» About this task:
For each line of the data that includes the word "hslots", copy the line.

» Data:
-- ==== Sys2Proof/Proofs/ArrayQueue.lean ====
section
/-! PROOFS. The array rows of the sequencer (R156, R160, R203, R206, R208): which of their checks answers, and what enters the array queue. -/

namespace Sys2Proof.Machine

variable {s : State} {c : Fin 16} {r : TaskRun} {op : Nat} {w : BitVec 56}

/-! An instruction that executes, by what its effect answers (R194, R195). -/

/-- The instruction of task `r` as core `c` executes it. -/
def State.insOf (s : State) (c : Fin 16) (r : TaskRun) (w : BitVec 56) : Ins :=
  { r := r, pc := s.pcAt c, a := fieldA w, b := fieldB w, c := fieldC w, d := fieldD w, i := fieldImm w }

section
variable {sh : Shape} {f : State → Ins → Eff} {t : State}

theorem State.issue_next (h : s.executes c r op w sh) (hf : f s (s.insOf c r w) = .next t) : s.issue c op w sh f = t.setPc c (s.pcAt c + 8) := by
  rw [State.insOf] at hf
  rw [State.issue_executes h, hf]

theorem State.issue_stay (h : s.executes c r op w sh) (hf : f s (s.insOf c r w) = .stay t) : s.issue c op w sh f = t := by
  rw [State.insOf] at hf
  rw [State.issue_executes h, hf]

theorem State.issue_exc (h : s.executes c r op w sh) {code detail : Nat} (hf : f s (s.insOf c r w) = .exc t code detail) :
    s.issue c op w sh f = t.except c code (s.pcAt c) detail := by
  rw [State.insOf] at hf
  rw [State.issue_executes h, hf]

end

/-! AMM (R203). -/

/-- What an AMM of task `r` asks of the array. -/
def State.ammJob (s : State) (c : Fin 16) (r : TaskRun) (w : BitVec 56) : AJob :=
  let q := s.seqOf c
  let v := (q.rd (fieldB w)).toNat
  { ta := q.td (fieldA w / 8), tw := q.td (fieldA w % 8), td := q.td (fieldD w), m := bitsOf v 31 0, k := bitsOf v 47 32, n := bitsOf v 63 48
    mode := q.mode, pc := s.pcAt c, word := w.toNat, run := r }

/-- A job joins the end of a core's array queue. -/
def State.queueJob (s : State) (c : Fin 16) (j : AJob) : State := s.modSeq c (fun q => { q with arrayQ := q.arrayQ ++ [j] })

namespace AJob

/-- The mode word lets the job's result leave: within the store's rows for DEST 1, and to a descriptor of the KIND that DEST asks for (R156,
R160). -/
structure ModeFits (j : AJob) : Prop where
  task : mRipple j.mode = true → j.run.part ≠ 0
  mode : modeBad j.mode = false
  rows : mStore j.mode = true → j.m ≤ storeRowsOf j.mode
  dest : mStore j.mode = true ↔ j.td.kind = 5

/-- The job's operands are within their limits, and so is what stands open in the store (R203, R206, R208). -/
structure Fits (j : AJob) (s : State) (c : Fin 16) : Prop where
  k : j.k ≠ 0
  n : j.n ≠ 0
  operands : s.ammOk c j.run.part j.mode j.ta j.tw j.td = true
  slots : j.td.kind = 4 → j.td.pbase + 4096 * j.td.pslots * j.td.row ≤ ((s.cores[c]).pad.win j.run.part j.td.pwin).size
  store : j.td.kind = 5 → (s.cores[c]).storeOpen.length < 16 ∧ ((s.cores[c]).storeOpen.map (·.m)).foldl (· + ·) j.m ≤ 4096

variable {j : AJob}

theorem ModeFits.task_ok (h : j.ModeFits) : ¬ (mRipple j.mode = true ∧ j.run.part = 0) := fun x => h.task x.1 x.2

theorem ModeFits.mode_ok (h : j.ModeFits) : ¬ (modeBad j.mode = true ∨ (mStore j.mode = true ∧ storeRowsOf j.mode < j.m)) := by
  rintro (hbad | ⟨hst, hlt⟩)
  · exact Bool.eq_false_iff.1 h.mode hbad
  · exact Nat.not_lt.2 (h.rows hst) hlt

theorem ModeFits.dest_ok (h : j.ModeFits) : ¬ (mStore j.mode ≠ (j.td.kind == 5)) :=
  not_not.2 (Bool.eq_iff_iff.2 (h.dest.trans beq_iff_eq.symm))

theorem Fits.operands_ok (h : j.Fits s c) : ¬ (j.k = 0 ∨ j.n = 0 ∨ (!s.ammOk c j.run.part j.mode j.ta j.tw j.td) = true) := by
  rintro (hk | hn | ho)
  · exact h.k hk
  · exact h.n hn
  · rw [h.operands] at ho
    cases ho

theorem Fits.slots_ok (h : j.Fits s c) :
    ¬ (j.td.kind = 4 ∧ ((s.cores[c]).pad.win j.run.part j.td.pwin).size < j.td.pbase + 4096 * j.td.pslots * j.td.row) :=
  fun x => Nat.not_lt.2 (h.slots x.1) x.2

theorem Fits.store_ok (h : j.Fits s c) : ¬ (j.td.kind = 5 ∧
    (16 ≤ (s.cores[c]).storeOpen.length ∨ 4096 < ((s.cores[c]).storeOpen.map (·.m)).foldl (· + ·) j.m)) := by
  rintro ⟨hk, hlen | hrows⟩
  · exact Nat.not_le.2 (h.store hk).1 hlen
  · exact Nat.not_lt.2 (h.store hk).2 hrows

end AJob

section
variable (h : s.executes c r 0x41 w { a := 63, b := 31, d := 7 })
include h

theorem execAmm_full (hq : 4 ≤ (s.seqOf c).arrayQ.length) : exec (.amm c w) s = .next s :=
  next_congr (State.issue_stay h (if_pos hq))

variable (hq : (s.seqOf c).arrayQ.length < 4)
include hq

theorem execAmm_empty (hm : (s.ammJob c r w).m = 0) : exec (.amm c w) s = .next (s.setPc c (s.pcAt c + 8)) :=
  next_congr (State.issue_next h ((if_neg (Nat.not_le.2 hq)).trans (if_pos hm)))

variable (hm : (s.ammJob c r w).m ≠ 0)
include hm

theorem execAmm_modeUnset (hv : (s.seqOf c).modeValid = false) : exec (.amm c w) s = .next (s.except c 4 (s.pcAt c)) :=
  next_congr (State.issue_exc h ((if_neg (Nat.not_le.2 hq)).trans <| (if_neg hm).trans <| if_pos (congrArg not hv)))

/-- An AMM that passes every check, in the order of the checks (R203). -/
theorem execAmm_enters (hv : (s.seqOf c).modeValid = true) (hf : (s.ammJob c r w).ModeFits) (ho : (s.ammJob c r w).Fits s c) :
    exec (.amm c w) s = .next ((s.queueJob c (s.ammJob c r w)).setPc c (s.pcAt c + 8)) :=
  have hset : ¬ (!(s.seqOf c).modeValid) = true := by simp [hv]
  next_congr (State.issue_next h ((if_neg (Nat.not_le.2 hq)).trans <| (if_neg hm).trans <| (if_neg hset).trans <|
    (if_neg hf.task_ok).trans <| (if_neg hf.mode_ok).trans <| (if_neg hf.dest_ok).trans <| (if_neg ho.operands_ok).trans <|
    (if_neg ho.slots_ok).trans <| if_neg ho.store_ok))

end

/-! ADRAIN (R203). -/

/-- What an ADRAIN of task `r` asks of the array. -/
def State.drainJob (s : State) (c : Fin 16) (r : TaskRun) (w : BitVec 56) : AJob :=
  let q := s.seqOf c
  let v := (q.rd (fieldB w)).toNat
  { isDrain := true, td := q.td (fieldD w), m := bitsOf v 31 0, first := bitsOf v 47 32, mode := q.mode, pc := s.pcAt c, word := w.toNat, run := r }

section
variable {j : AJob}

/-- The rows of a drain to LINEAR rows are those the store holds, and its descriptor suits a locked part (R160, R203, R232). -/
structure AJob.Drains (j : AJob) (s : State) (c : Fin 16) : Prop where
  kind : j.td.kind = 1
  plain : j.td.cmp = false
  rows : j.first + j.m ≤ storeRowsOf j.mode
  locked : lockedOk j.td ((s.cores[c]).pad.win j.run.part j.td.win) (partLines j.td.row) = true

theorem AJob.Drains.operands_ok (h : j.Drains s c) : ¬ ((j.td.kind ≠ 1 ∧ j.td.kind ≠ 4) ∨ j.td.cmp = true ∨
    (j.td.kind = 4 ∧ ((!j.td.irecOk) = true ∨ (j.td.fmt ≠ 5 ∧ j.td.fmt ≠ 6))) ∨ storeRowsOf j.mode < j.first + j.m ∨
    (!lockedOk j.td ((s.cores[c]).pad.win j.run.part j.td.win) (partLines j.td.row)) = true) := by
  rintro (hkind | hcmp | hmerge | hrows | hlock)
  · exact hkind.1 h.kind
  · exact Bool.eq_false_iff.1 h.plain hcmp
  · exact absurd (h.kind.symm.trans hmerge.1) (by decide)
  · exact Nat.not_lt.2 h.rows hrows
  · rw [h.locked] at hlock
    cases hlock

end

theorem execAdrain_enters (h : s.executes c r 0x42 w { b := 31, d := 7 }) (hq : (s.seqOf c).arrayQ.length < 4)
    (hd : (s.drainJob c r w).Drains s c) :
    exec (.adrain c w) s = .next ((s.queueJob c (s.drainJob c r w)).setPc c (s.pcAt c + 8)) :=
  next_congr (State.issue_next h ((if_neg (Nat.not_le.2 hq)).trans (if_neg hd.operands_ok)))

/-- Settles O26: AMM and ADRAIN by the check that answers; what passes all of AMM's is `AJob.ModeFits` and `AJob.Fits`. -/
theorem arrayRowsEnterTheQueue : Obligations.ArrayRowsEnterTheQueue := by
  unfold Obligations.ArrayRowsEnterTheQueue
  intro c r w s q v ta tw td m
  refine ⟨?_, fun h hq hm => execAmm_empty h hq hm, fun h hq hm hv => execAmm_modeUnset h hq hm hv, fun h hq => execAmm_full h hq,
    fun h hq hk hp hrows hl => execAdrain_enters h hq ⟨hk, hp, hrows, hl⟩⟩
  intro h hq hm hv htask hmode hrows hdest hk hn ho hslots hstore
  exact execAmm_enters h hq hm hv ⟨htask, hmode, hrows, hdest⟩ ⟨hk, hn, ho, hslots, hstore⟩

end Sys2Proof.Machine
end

» Result:
  intro h hq hm hv htask hmode hrows hdest hk hn ho hslots hstore
  exact execAmm_enters h hq hm hv ⟨htask, hmode, hrows, hdest⟩ ⟨hk, hn, ho, hslots, hstore⟩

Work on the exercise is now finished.